The pie will puff slightly and then settle as it cools, creating a smooth, creamy interior.

Tips for the Best Buttermilk Pie

Don’t Overbake

The center should still have a slight jiggle when you remove the pie from the oven. It will firm up as it cools.

Overbaking can cause cracks and a dry texture.

Cool Completely

Let the pie cool fully before slicing. This allows the custard to set properly and makes clean slices easier.

Keep It Simple

This pie does not need toppings, but a dollop of lightly sweetened whipped cream is welcome if you like.

Serving and Storing Buttermilk Pie

When to Serve

Buttermilk Pie works for any occasion. It fits right in at holidays, potlucks, and casual family dinners.

It pairs beautifully with coffee or tea.

Storage

Store the pie covered in the refrigerator for up to three days.
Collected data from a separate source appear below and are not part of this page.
-- ==== Sys2Proof/Machine/Access.lean ====
section
/-!
DEFINITION. Memory accesses: the L1 (15_cluster.md R278 to R281), the spaces and their checks
(07_core_memory.md R147 to R152, R170), the store queue's forwarding (R156), and SHASH's folds
(02_warp_state.md R29).
-/
namespace Sys2Proof.Machine
open Sys2Proof

/-- Fault causes of memory accesses (18_traps.md R350). -/
def addressRange : Nat := 0x21
def scratchRange : Nat := 0x22
def constRange : Nat := 0x23
def apertureRange : Nat := 0x24
def misalignedAtomic : Nat := 0x25

/-- A quota word of a partition on a core; PMAX is 0xF after reset (12_core_scheduling.md R257). -/
def Mach.quotaWord (m : Mach) (part core k : Nat) : Word :=
  match m.quota.find (part * 512 + core) with
  | some ws => ws.getD k 0
  | none => if k = 0 then 0xF000#32 else 0

/-! ### The L1 -/

/-- Whether a partition's L1 is fused in a core's cluster (R279, R283). -/
def Mach.fused (m : Mach) (part core : Nat) : Bool :=
  match m.clusters.find (core / 4) with
  | some c => c.fusep.getLsbD part
  | none => false

/-- The core whose rows hold a line (R280). -/
def Mach.l1Core (m : Mach) (part core line : Nat) : Nat :=
  if m.fused part core then core / 4 * 4 + line % 4 else core

/-- The bytes of a line as its home slice holds them (R290). -/
def Mach.sliceLine (m : Mach) (line : Nat) : List Byte := m.mem.getList (line * 128) 128

/-- The L1 line that serves an access of a context (R278). -/
def Mach.l1Find (m : Mach) (core ctx line : Nat) : Option L1Line :=
  m.l1.find? (fun e => e.core = core && e.line = line && e.ctx = ctx)

/-- Keeps the newest `n` lines of one core's rows of a partition. -/
def l1Trim (same : L1Line → Bool) : Nat → List L1Line → List L1Line
  | _, [] => []
  | n, e :: es => if same e then (if n = 0 then l1Trim same 0 es else e :: l1Trim same (n - 1) es) else e :: l1Trim same n es

/-- Fills a line from its home slice, the oldest line making room (R257: LCNT rows of 256 bytes). A line with uncorrectable data is not
filled (16_die.md R301). -/
def Mach.l1Fill (m : Mach) (part core ctx line : Nat) : Mach :=
  let at_ := m.l1Core part core line
  match m.l1Find at_ ctx line with
  | some _ => m
  | none =>
    let m := m.claimLine ctx line
    if m.lineBad line then m
    else
    let cap := 2 * bitsAt (m.quotaWord part at_ 2) 0 15
    let e : L1Line := { core := at_, line := line, ctx := ctx, data := m.sliceLine line }
    { m with l1 := l1Trim (fun e => e.core = at_ && m.ctxPart e.ctx = part) cap (e :: m.l1) }

/-- One byte of global memory as a load of a core reads it: the L1's line, or the home slice's value. -/
def Mach.loadByte (m : Mach) (part core ctx key : Nat) : Byte :=
  match m.l1Find (m.l1Core part core (key / 128)) ctx (key / 128) with
  | some e => e.data.getD (key % 128) 0
  | none => m.mem.get key

/-- The places that a core's L1 does not hold for a context, which the core reads at their home slices. -/
def Mach.missKeys (m : Mach) (part core ctx : Nat) (keys : List Nat) : List Nat :=
  keys.filter (fun k => (m.l1Find (m.l1Core part core (k / 128)) ctx (k / 128)).isNone)

/-- Invalidates every line of a context that an acquire of a scope reaches (R281). -/
def Mach.acquire (m : Mach) (part core ctx scope : Nat) : Mach :=
  if scope < 2 then m
  else if m.fused part core then
    if scope < 3 then m
    else { m with l1 := m.l1.filter (fun e => !(e.ctx = ctx && e.core / 4 = core / 4)) }
  else { m with l1 := m.l1.filter (fun e => !(e.ctx = ctx && e.core = core)) }

/-- Drops the lines of keys from the L1 that serves a core, as an atomic does (R278). -/
def Mach.l1Drop (m : Mach) (part core ctx : Nat) (keys : List Nat) : Mach :=
  { m with l1 := m.l1.filter (fun e =>
      !(e.ctx = ctx && keys.any (fun k => k / 128 = e.line && m.l1Core part core e.line = e.core))) }

/-- A store's write-through: the home slice, and any hitting line of the issuing core's L1 (R278). -/
def Mach.storeThrough (m : Mach) (part core ctx : Nat) (keys : List Nat) (data : List Byte) : Mach :=
  let m := m.write ctx keys data
  { m with l1 := m.l1.map (fun e =>
      if e.ctx = ctx && m.l1Core part core e.line = e.core then
        { e with data := (keys.zip data).foldl (fun d x =>
            if x.1 / 128 = e.line then d.set (x.1 % 128) x.2 else d) e.data }
      else e) }

/-! ### The block's own spaces -/

/-- An aperture address: byte, lane, register and warp (R148). -/
def apByte (a : Nat) : Nat := a % 4
def apLane (a : Nat) : Nat := a / 4 % 64
def apReg (a : Nat) : Nat := a / 2 ^ 8 % 256
def apWarp (a : Nat) : Nat := a / 2 ^ 16 % 64

/-- Whether an aperture byte lies within the block's rows (R148). -/
def apertureOk (la : Launch) (blk : Block) (a : Nat) : Bool :=
  a / 2 ^ 22 = 0 && apWarp a < blk.warpCount && apReg a < la.win && apLane a < blk.width

/-- Byte `i` of a word. -/
def wordByte (x : Word) (i : Nat) : Byte := x.extractLsb' (8 * i) 8

/-- A word with byte `i` replaced. -/
def setWordByte (x : Word) (i : Nat) (b : Byte) : Word :=
  (x &&& ~~~(0xFF#32 <<< (8 * i))) ||| (b.zeroExtend 32 <<< (8 * i))

/-- One byte of a block's scratchpad, constant area or registers at cycle `t`. -/
def Block.readByte (blk : Block) (la : Launch) (t : Nat) (sp : Space) (a : Nat) : Byte :=
  match sp with
  | .s => blk.scratch.get a
  | .c => la.param.getD a 0
  | .a =>
    match blk.warp (apWarp a) with
    | some w => wordByte ((w.settle t).reg (apReg a) (apLane a)) (apByte a)
    | none => 0
  | .g => 0

/-- An aperture write reaches the register row alone and makes the register live (R38, R41). The other bytes of the lane of a
register that was dead become zero (DESIGN CHOICE, log entry 54). -/
def Warp.apertureWrite (w : Warp) (a : Nat) (b : Byte) : Warp :=
  let k := regKey (apReg a) (apLane a)
  let old := if w.deadV.getLsbD (apReg a) then 0 else w.v.get k
  { w with v := w.v.set k (setWordByte old (apByte a) b), deadV := w.deadV &&& ~~~(1#256 <<< apReg a) }

/-- Writes one byte of the scratchpad or of a register row at cycle `t`: after the results of earlier cycles; one that the same cycle
writes to the lane is kept (R38). -/
def Block.writeByte (blk : Block) (t : Nat) (sp : Space) (a : Nat) (b : Byte) : Block :=
  match sp with
  | .s => { blk with scratch := blk.scratch.set a b }
  | .a =>
    match blk.warp (apWarp a) with
    | some w =>
      let w := w.settle t
      blk.setWarp (apWarp a) (if w.kept t (apReg a) (apLane a) then w else w.apertureWrite a b)
    | none => blk
  | _ => blk

/-! ### Addresses and checks -/

/-- The address of a base, an index and an offset, in 64 bits for .g and 32 elsewhere (R149). -/
def formAddr (sp : Space) (base : Nat) (index : Int) (off : Int) : Nat :=
  let w := if sp = .g then 64 else 32
  (((base : Int) + index + off) % (2 ^ w : Nat)).toNat

/-- The first byte of an access at which its value check fails, with the cause (R149, R170). -/
def rangeFault (la : Launch) (blk : Block) (sp : Space) (a size : Nat) : Option (Nat × Nat) :=
  let bad (p : Nat → Bool) (cause : Nat) : Option (Nat × Nat) :=
    match (List.range size).find? (fun i => p (a + i)) with
    | some i => some (cause, a + i)
    | none => none
  match sp with
  | .g => bad (fun x => 2 ^ 57 ≤ x) addressRange
  | .s => bad (fun x => la.scr ≤ x) scratchRange
  | .c => bad (fun x => la.param.length ≤ x) constRange
  | .a => bad (fun x => !apertureOk la blk x) apertureRange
Serve chilled or at room temperature.

Frequently Asked Questions

Is Buttermilk Pie the same as chess pie?
They are similar, but buttermilk pie has a tangier flavor.

Can I use low-fat buttermilk?
Yes, but full-fat gives the best texture.

Do I need to pre-bake the crust?
No, the filling bakes perfectly in an unbaked crust.

Why is the top slightly browned?
The sugar caramelizes during baking, adding flavor.

Can I freeze it?
Freezing is not recommended for custard pies.

Conclusion

Buttermilk Pie is proof that humble ingredients can create something truly memorable. Creamy, tangy, and deeply comforting, it’s the kind of dessert that feels like home no matter where you serve it. Once you bake Buttermilk Pie, it becomes one of those recipes you return to again and again—because it never disappoints.